However, our encoding is flawed — we ask the reader to suspend her disbelief,
since the bug is quite apparent. Still, it is easy to conjure an analogous scenario
where the grammar has dozens of productions and the bugs harder to spot.
    We shall use αCheck to debug it. We split the characterization of the gram-
mar into soundness and completeness properties:
#check "sound" 10 : ss(W), count(a,W,N1), count(b,W,N2) => N1 = N2.
#check "compl" 10 : count(a,W,N), count(b,W,N) => ss(W).
The tool dutifully reports (at least) two counterexamples:
Checking for counterexamples to
sound: ss(W), count(a,W,N1), count(b,W,N2) => N1 = N2
Checking depth 1 2 3 Total: 0.000329 s:
N1 = z, N2 = s(z), W = [b]

compl: count(a,W,N), count(b,W,N) => ss(W)
Checking depth 1 2 3 4 5 6 7 8 9 Total: 0.016407 s:
N = s(z), W = [b,a]
Now that we have the counterexamples, where is the bug?

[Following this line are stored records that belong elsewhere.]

-- ==== Sys2Proof/Tests/Slice0.lean ====
section
/-! SUPPORT. The author's own tests, and for every statement with hypotheses concrete values that meet
them. Expected values are the spec's worked examples and vectors (95_test_vectors.md) or are worked out
by hand from its rules. -/

namespace Sys2Proof.Tests

open Sys2Proof Sys2Proof.Machine

/-! ## Helpers -/

/-- Descriptor fields with destination and source supplied. -/
def fields (op : U16) (dst src p1 p2 : Byte) (n : Nat) : SerFields := ⟨op, true, dst, true, src, p1, p2, n⟩

/-- A property of the next state. -/
def nextIs (o : Host.Outcome State Fault Refusal) (p : State → Bool) : Bool :=
  match o with
  | .next t => p t
  | .fault _ => false
  | .refused _ => false

/-- The first bytes of a buffer. -/
def firstBytes (m : Memory) (n : Nat) : List (Option Byte) := (List.range n).map (Memory.read m)

/-- The reset state with some moves to come. -/
def withMoves (ts : List Turn) : State := { State.reset with inputs := ts }

/-- SER alone, in a given state, with the header of example S1 and two payload bytes. -/
def serAt (st : SState) (cnt : BitVec 17) (ext : Bool) (n : U16) : Ser :=
  { Ser.reset with
    s_state := st, s_cnt := cnt, s_ext := ext, s_n := n
    s_h := #v[0x23, 0x02, 0x02, 0x00, 0xD0, 0x01], PIN := [(0, 1), (1, 2)] }

/-- PAR alone, in a given state, with a header held. -/
def parAt (st : PState) (cnt : BitVec 17) (hdronly : Bool) (avail : Nat) (b2 b3 b4 : Byte) : Par :=
  { Par.reset with
    p_state := st, p_cnt := cnt, p_hdronly := hdronly, p_avail := avail, p_hdr := #v[0x23, 0x02, b2, b3, b4, 0]
    RXBUF := [(0, 0x23), (1, 2), (2, b2), (3, b3), (4, b4), (5, 1), (6, 7), (7, 8)] }

def stateOf (u : Ser) (v : Par) (ts : List Turn) : State := ⟨u, v, .nothing, ts⟩

/-! ## WellFormed refuses what it should -/

theorem test_wf_refuses_wrong_frame_length : (Instr.frameLong ⟨1, 2, 3, 4⟩ [5]).wellFormed = false := by decide

theorem test_wf_refuses_too_long_buffers (hs : ShortHdr) (hl : LongHdr) (rest : List Byte)
    (h : rest.length + 6 = 2 ^ 32) :
    (Instr.unpackShort hs rest).wellFormed = false ∧ (Instr.unpackLong hl rest).wellFormed = false ∧
    (Instr.unpackhShort hs rest).wellFormed = false ∧ (Instr.unpackhLong hl rest).wellFormed = false := by
  have : bufferFits (Config.hdrLen + rest.length) = false := by
    rw [bufferFits, Nat.add_comm, show rest.length + Config.hdrLen = 2 ^ 32 from h]
    decide
  exact ⟨this, this, this, this⟩

theorem test_wf_refuses_six_bytes_as_malformed :
    (Instr.unpackMalformed false [1, 2, 3, 4, 5, 6]).wellFormed = false := by decide

theorem test_wf_refuses_wide_lengths :
    (Instr.packInline false false (fields 1 2 3 0 0 4294967296)).wellFormed = false ∧
    (Instr.startSer ⟨true, false, false, fields 1 2 3 0 0 4294967296⟩).wellFormed = false ∧
    (Instr.startPar ⟨false, 4294967296⟩).wellFormed = false := by decide

theorem test_wf_refuses_untruthful_lengths :
    (Instr.packExt (fields 1 2 3 0 0 2) [9]).wellFormed = false ∧
    (Instr.constructConflictP1 true (fields 1 2 3 0 0 0) [9]).wellFormed = false ∧
    (Instr.constructConflictP2 false (fields 1 2 3 0 0 2) [9]).wellFormed = false := by decide

theorem test_wf_refuses_wide_payloads (f : SerFields) (payload : List Byte) (h : f.d_plen = 4294967296) :
    (Instr.packExt f payload).wellFormed = false := by
  have : plenFits f.d_plen = false := by rw [h]; decide
  simp only [Instr.wellFormed, payloadDeclared, this, Bool.and_false]

/-- `S` = 0b111 is the other conflict row's (R64, notes/assumptions/9.md). -/
theorem test_wf_refuses_second_reading_of_seven :
    (Instr.constructConflictP2 true (fields 1 2 3 0 0 1) [9]).wellFormed = false := by decide

/-! ## Words written out from the spec's encodings -/

/-- R52: `11 02 01 00 50 01`. -/
theorem test_decode_frameShort :
    decode (.frame [0x11, 0x02, 0x01, 0x00, 0x50, 0x01]) = .ok (.frameShort ⟨0x0211, 1, 0, 0x50, 1⟩) := by decide

/-- R52, S1: `23 02 05 00 D0 01` and five payload bytes. -/
theorem test_decode_frameLong :
    decode (.frame [0x23, 0x02, 0x05, 0x00, 0xD0, 0x01, 1, 2, 3, 4, 5]) =
      .ok (.frameLong ⟨0x0223, 5, 0x50, 1⟩ [1, 2, 3, 4, 5]) := by decide

/-- R60: the four rows of PSEL49, by header and mode. -/
theorem test_decode_unpackShort :
    decode (.parse false [0x34, 0x12, 0xFF, 0xFF, 0x7F, 0x22, 9]) = .ok (.unpackShort ⟨0x1234, 255, 255, 0x7F, 0x22⟩ [9]) := by
  decide

theorem test_decode_unpackLong :
    decode (.parse false [0x34, 0x12, 0x01, 0x00, 0xD0, 0x22, 9, 0x77]) =
      .ok (.unpackLong ⟨0x1234, 1, 0x50, 0x22⟩ [9, 0x77]) := by decide

theorem test_decode_unpackhShort :
    decode (.parse true [0x34, 0x12, 0xFF, 0xFF, 0x7F, 0x22]) = .ok (.unpackhShort ⟨0x1234, 255, 255, 0x7F, 0x22⟩ []) := by
  decide

theorem test_decode_unpackhLong :
    decode (.parse true [0x34, 0x12, 0xFF, 0xFF, 0xFF, 0x22]) = .ok (.unpackhLong ⟨0x1234, 65535, 0x7F, 0x22⟩ []) := by
  decide

/-- R64: the AVAIL row comes before the PSEL49 rows. -/
theorem test_decode_unpackMalformed :
    decode (.parse false [1, 2, 3, 4, 5]) = .ok (.unpackMalformed false [1, 2, 3, 4, 5]) ∧
    decode (.parse true []) = .ok (.unpackMalformed true []) := by decide

/-- R61: the four values of `S` with no payload present. -/
theorem test_decode_packInline :
    decode (.serialize ⟨false, false, false, fields 1 2 3 4 5 0⟩ []) = .ok (.packInline false false (fields 1 2 3 4 5 0)) ∧
    decode (.serialize ⟨false, false, true, fields 1 2 3 4 5 0⟩ []) = .ok (.packInline false true (fields 1 2 3 4 5 0)) ∧
    decode (.serialize ⟨false, true, false, fields 1 2 3 4 5 0⟩ []) = .ok (.packInline true false (fields 1 2 3 4 5 0)) ∧
    decode (.serialize ⟨false, true, true, fields 1 2 3 4 5 0⟩ []) = .ok (.packInline true true (fields 1 2 3 4 5 0)) := by
  decide

theorem test_decode_packExt :
    decode (.serialize ⟨true, false, false, fields 1 2 3 0 0 1⟩ [9]) = .ok (.packExt (fields 1 2 3 0 0 1) [9]) := by decide
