-- ==== Sys2Proof/Word.lean ====
section
/-! DEFINITION. The word types of HUFF-CORE (00_scope.md R9, R10): bit vectors for what the spec treats as bits. -/

namespace Sys2Proof

/-- A byte of a stream or a symbol: `BYTE_W` = 8 bits, symbols are byte values 0..255 (00_scope.md R9). -/
abbrev Byte := BitVec 8

/-- A frequency-table entry, the DATA operand and a result: `FREQ_W` = `RES_W` = 32 bits (00_scope.md R9). -/
abbrev Word := BitVec 32

/-- A node weight: `WEIGHT_W` = 40 bits, unsigned (00_scope.md R9; 41_tree_build.md R147). -/
abbrev Weight := BitVec 40

/-- A command word: `CMD_W` = 64 bits (00_scope.md R9; 30_encoding.md R80). -/
abbrev CmdWord := BitVec 64

/-- A bit position 0..8 of a one-byte cache: `POS_RANGE` (00_scope.md R9; 10_state.md R24, R27). -/
abbrev Pos := Fin 9

/-- A node index 0..510: `NODE_MAX` = 511 arena entries (00_scope.md R9; 10_state.md R30). -/
abbrev NodeIx := Fin 511

end Sys2Proof
end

More precisely, which
clause(s) shall we blame?
    The #check pragma of αCheck corresponds to specification formulas of the
form
                               ∀X. G ⊃ A                                  (1)
where G is a goal and A an atomic formula (including equality and freshness
constraints). A (finite) counterexample is a grounding substitution θ providing
values for X that satisfy the negation of (1): that is, such that θ(G) is derivable,
but the conclusion θ(A) is not. In this paper, we identify negation with negation-
as-failure (NAF) and we will not make essential use of nominal features.
    The tool synthesizes (trusted) type-based exhaustive generators for the free
variables of the conclusion, so that NAF executes safely. A complete search
strategy, here naive iterative deepening, searches for a proof of:
              ∃X:τ . G ∧ gen[[τ ]](X1 ) ∧ · · · ∧ gen[[τ ]](Xn ) ∧ not(A)       (2)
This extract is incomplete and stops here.